Steps for Formatting for CreateSpace PoD

  1. Copy the Word document you formatted for Smashwords, but give the file a new name, such as “XYZ_PoD.doc.”
  2. Using the new Word doc for PoD, repeat steps 1-15 for the Formatting your Word document for Smashwords process covered in the Smashwords blog entry.
    Note: The following settings are what I’ve been using. You may want to tweak them according to your tastes, and to fit your book size.
  3. Next, change the font for the whole document to Times New Roman 11. You may want to use a bigger font for the title on the Title page (see the Organizing your PoD topic below for details).
  4. Set the spacing for the whole document to 1.15. This makes it a lot easier to read than single-spacing.
  5. Click the Page Setup button (on the Page Layout tab in newer versions of Word) and adjust the settings:
    1. Set the margins to .6” top, .6” bottom, .63” inside, and .9” sides/outside.
    2. Keep the orientation as Portrait
    3. Select Mirror margins for the Multiple pages option.
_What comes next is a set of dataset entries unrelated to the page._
-- ==== Sys2Proof/Machine/Rest.lean ====
section
/-! DEFINITION. Rest states and the safe state (chapter 13). -/

namespace Sys2Proof.Machine

def setSta (a : StaState) (s : State) : State := { s with sta := a }

def restState (s : State) : Nat := getF s STA.REST_STATUS.STATE
/-- At rest or on the way out. -/
def atRest (s : State) : Bool := restState s != 0

/-! ### Latencies and the states allowed (R297, R299, R304) -/

/-- The Dormant exit bound, in ns (R304). -/
def dormantBound (s : State) : Nat :=
  3000 + 1000 * getC s PHC.SEQ_CTRL.SEQ_GAP 10 255 +
    [0, 2].foldl (fun a k => a + 20000 + selNv s k * 1000 / (250000 * getC s (PHC.SS_CTRL.SS_SLEW k) 1 40)) 0

/-- THF_STA_EXIT_BOUND: its inputs take effect with a swap, with the safe state or with the exit that applies its select. -/
def boundShow (s : State) : State := setSat s STA.EXIT_BOUND.DORMANT (cdiv (dormantBound s) 1000)

/-- Exit latency of a rest state, in ns. -/
def exitLatency (s : State) (t : Nat) : Nat := match t with | 1 => 150 | 2 => 3000 | 3 => 60000 | _ => dormantBound s

/-- The conditions of R299 that change only at boundaries: the enable and the latency tolerance. -/
def restEnabled (s : State) (t : Nat) : Bool :=
  bit (getF s STA.REST_CTRL.REST_EN) (t - 1) && decide (exitLatency s t ≤ getF s STA.LTR.LTR_NS)

/-- REST_MARGIN, in ns. -/
def restMargin (s : State) : Nat := 100 * getF s STA.WAKE_CTRL.REST_MARGIN

/-- The scheduled boundary leaves room for the exit (R299). -/
def restFits (s : State) (t : Nat) : Bool :=
  match s.time.nextB with | some b => decide (s.time.sys + exitLatency s t + restMargin s ≤ b) | none => true

/-- A rest state is allowed (R299); Dormant not again after a failed self-refresh until the next wake (R305). -/
def restAllowed (s : State) (t : Nat) : Bool := restEnabled s t && restFits s t && (t != 4 || !s.sta.srBlock)

/-- ALLOWED, zero while IDLE is 0 (Table 13-11). -/
def allowedMask (s : State) : Nat :=
  if !s.sta.idle1 then 0 else [1, 2, 3, 4].foldl (fun m t => if restAllowed s t then setBit m (t - 1) else m) 0

/-- The dwell of a state has passed over a run of idle windows (R300). -/
def dwellDone (s : State) (t : Nat) : Bool :=
  match t with
  | 1 => decide (max 1 (getF s STA.REST_CTRL.DOZE_DWELL) ≤ s.sta.run1)
  | 2 => decide (max 1 (getF s STA.REST_CTRL.NAP_DWELL) + 1 ≤ s.sta.run2)
  | 3 => decide (1000 * max 1 (getF s STA.REST_CTRL.RET_DWELL) + 1 ≤ s.sta.run2)
  | _ => decide (10000 * max 1 (getF s STA.REST_CTRL.DOR_DWELL) + 1 ≤ s.sta.run4)

/-! ### Entry (R300, R303 to R305) -/

/-- One state is entered and recorded; in Retain and Dormant the predictor engine stops (R102). -/
def restMark (t : Nat) (s : State) : State :=
  let s := if 3 ≤ t then stopEngine s else s
  regate (setF (incF (event 0x0A01 [t] s) STA.REST_COUNT.ENTRIES) STA.REST_STATUS.STATE t)

/-- The deepest state that may be entered now: Dormant, Retain, Nap, Doze; the first two take rails from ON. -/
def restDeepest (s : State) : Option Nat :=
  [4, 3, 2, 1].find? (fun t => decide (restState s < t) && (decide (t < 3) || seqState s == sqUp) && dwellDone s t && restAllowed s t)

/-- The state to enter; none while Dormant is the one and its self-refresh has been asked for already (R304). -/
def restTarget (s : State) : Option Nat :=
  match restDeepest s with
  | some 4 => if s.sta.sr = 0 then some 4 else none
  | x => x

/-- A window has closed and its features may still be on their way: the first 100 ns of a microsecond (R62). -/
def atWindowClose (s : State) : Bool := decide (s.time.ticks % 100 ≤ 10)

/-- REST_ENTER, at a window close (R300): the deepest allowed state whose dwell has passed; Dormant first performs Nap and asks for
self-refresh. -/
def restEnter (s : State) : State :=
  if restState s = 5 ∨ atWindowClose s = false then s
  else
    match restTarget s with
    | none => s
    | some t =>
      if t = 4 then
        let s1 := if restState s < 2 then restMark 2 s else s
        setSta { s1.sta with sr := 1, srAt := s.time.ticks } s1
      else if t = 3 then retarget 0 480000000 0 (setRailSt 0 rsRet (restMark 3 s))
      else restMark t s

/-- Memory layers that reported full self-refresh residency in the last window (feature 6 of each block, R304). -/
def srLayers (s : State) : Nat :=
  (List.range 8).foldl (fun m l => if aGet 0 s.sns.feats (0xC00 + 32 * l + 6) = 1 then setBit m l else m) 0

/-- SR_CONFIRMED: VCORE and VLINK take a ramped stop in the stop order (R304). -/
def srConfirmed (s : State) : State :=
  if s.sta.sr ≠ 1 ∨ restState s = 5 ∨ srLayers s ≠ 255 then s
  else stopNext (setStop 4 (setSta { s.sta with sr := 2 } (restMark 4 s)))

/-- REST_SR_TIMEOUT: not confirmed 1 ms after the request (R305). -/
def srTimeout (s : State) : State :=
  if s.sta.sr ≠ 1 ∨ s.time.ticks < s.sta.srAt + ms 1 ∨ srLayers s = 255 then s
  else
    let s1 := sendFault 0xA2 0xA11 (srLayers s) (setB s STA.REST_STATUS.SR_FAIL true)
    setSta { s1.sta with sr := 0, srBlock := true } s1

/-! ### Wake and exit (R301, R303 to R307) -/

/-- The exit begins: the idle run restarts, VCORE leaves the retention voltage, VCORE and VLINK start again. -/
def wakeBegin (s : State) : State :=
  let t := restState s
  if t = 0 ∨ t = 5 then s
  else
    let s0 := if safeOn s then boundShow (applySelect 0 0 s) else s
    let s1 := setSta { s0.sta with run1 := 0, run2 := 0, run4 := 0, exitOf := t, exitAt := s.time.ticks, goodAt := none,
                                   sr := if t = 4 then 2 else 0, srBlock := false } (setF s0 STA.REST_STATUS.STATE 5)
    let s2 := if railSt s1 0 = rsRet then retarget 0 (selNv s1 0) 0 s1 else s1
    if t = 4 then
      let down := [0, 2].filter (fun k => railSt s2 k == rsStop || railSt s2 k == rsOff)
      slotBegin (setStop 5 (down.foldl (fun u k => railOff k rsWait u) s2))
    else s2

/-- System time has reached the scheduled boundary minus the exit latency and the margin (R301). -/
def boundaryNear (s : State) (t : Nat) : Bool :=
  match s.time.nextB with | some b => decide (b ≤ s.time.sys + exitLatency s t + restMargin s) | none => false

/-- A wake cause other than a write or a strobe: the boundary comes near, the state is no longer allowed, a window was not idle. -/
def wakeCause (s : State) : Bool :=
  let t := restState s
  decide (1 ≤ t) && decide (t ≤ 4) &&
    (boundaryNear s t || !restEnabled s t || (match t with | 1 => s.sta.run1 == 0 | 4 => s.sta.run4 == 0 | _ => s.sta.run2 == 0))

/-- REST_WAKE. -/
def restWake (s : State) : State := if wakeCause s then wakeBegin s else s

/-- STA_WAKE: the host driver writes WAKE (R301). -/
def staWake (val : Nat) (s : State) : State := if bit val 0 then wakeBegin s else s

/-- A strobe at rest or during an exit: the launched step's beats wait for the exit, as a held interval (R306); a further strobe during the
same exit is a late wake too. -/
def lateWake (s : State) : State :=
  if !atRest s then s
  else
    let s1 := incF (setB (event 0x0A03 [restState s] s) STA.REST_STATUS.LATE_WAKE true) STA.REST_COUNT.LATE_WAKES
    if s.sta.late then s1
    else holdBeats (regate (wakeBegin (setSta { s1.sta with late := true } s1)))

/-- The sample's part of Retain's exit: VCORE within PG_WIN of the reference of its select (R303). -/
def restSample (s : State) : State :=
  if restState s ≠ 5 ∨ s.sta.exitOf ≠ 3 then s
  else
    let t := selNv s 0; let v := senseNv s 0
    let ok := decide ((railRec s 0).ref = t) && decide (v ≤ t + pgWinNv s) && decide (t ≤ v + pgWinNv s)
    setSta { s.sta with goodAt := if ok then some (s.sta.goodAt.getD s.time.ticks) else none } s

/-- The steps of the exit that can be seen are complete (R303, R304). -/
def exitReady (s : State) : Bool :=
  restState s == 5 &&
    (match s.sta.exitOf with
     | 3 => (match s.sta.goodAt with | some t => decide (t + us 10 ≤ s.time.ticks) | none => false)
     | 4 => railSt s 0 == rsOn && railSt s 2 == rsOn && s.phc.stop == 0
     | _ => true)

/-- The exit is complete: the chip is active, its idle run starts from zero and a slow exit is reported (R301, R306, R307). -/
def exitDone (s : State) : State :=
  let t := s.sta.exitOf
  let d := s.time.ticks - s.sta.exitAt
  let s1 := setSat (setF (setF s STA.REST_STATUS.STATE 0) STA.REST_STATUS.LAST t) STA.REST_STATUS.LAST_EXIT (d / 10)
  let s2 := event 0x0A02 ([t, 0, 0, 0] ++ toLE 4 (d / 10)) s1
  let s3 := if exitLatency s t < 10 * d then
      sendFault 0xA1 0xA10 (t + 256 * (d / 10)) (setB s2 STA.REST_STATUS.EXIT_SLOW true) else s2
  let s4 := if railSt s3 0 = rsRet then setRailSt 0 rsOn s3 else s3
  let late := s.sta.late
  let s5 := regate (setSta { s4.sta with run1 := 0, run2 := 0, run4 := 0, exitOf := 0, goodAt := none, sr := 0, late := false } s4)
  if late then releaseBeats s5 else s5

/-! ### The safe state (R313, R314) -/

/-- In the safe state VCORE's entry 0 waits for the exit from a rest state (Table 13-3). -/
def selectWaits (s : State) : Bool := atRest s && restState s != 5

/-- Ask STA for the safe state; the first cause stands. -/
def safeAsk (cause : Nat) (s : State) : State :=
  if safeOn s || s.sta.safeDue != 0 then s else setSta { s.sta with safeDue := cause } s

/-- HB stops (R19, Table 13-6). -/
def hbStop (s : State) : State := setB s FLC.STATUS.HB_RUN false

/-- STA enters the safe state (Table 13-6); at rest the select waits for the exit (Table 13-3). -/
def safeEnter (cause : Nat) (s : State) : State :=
  if safeOn s then setSta { s.sta with safeDue := 0 } s
  else
    let s1 := setF (setB (setSta { s.sta with safeDue := 0 } s) STA.SAFE_STATUS.SAFE true) STA.SAFE_STATUS.CAUSE cause
    let s2 := event 0x0A05 [cause] (sendFault 0xA3 0xA20 cause s1)
    let s3 := fixedCheck (lgvSafe s2)
    let s4 := if selectWaits s3 then s3 else boundShow (refreshRate (applySelect 0 0 s3))
    let s5 := hbStop (addAct .planStop none 0 s4)
    if fwRuns s5 then setF s5 FW.STATUS.RUN_STATE runSafe else s5

/-- SAFE_STATE_ENTER: STA acts on what asked for the safe state. -/
def safeStateEnter (s : State) : State := if s.sta.safeDue = 0 then s else safeEnter s.sta.safeDue s

/-- ENTER_SAFE (cause 4). -/
def enterSafe (val : Nat) (s : State) : State := if bit val 1 then safeAsk 4 s else s

end Sys2Proof.Machine
end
    4. On the Paper tab, select Custom size and set the page size to 6” (width) x 9” (height)
  6. Set the alignment in whole book to Justified.
  7. Fix Chapter Titles and scene breaks (* * * * *) so they’re centered.
  8. Make sure chapter titles start on the same line throughout your book. I start my  titles 2 inches from the top (use the Ruler function to see the measurements on the left and top borders)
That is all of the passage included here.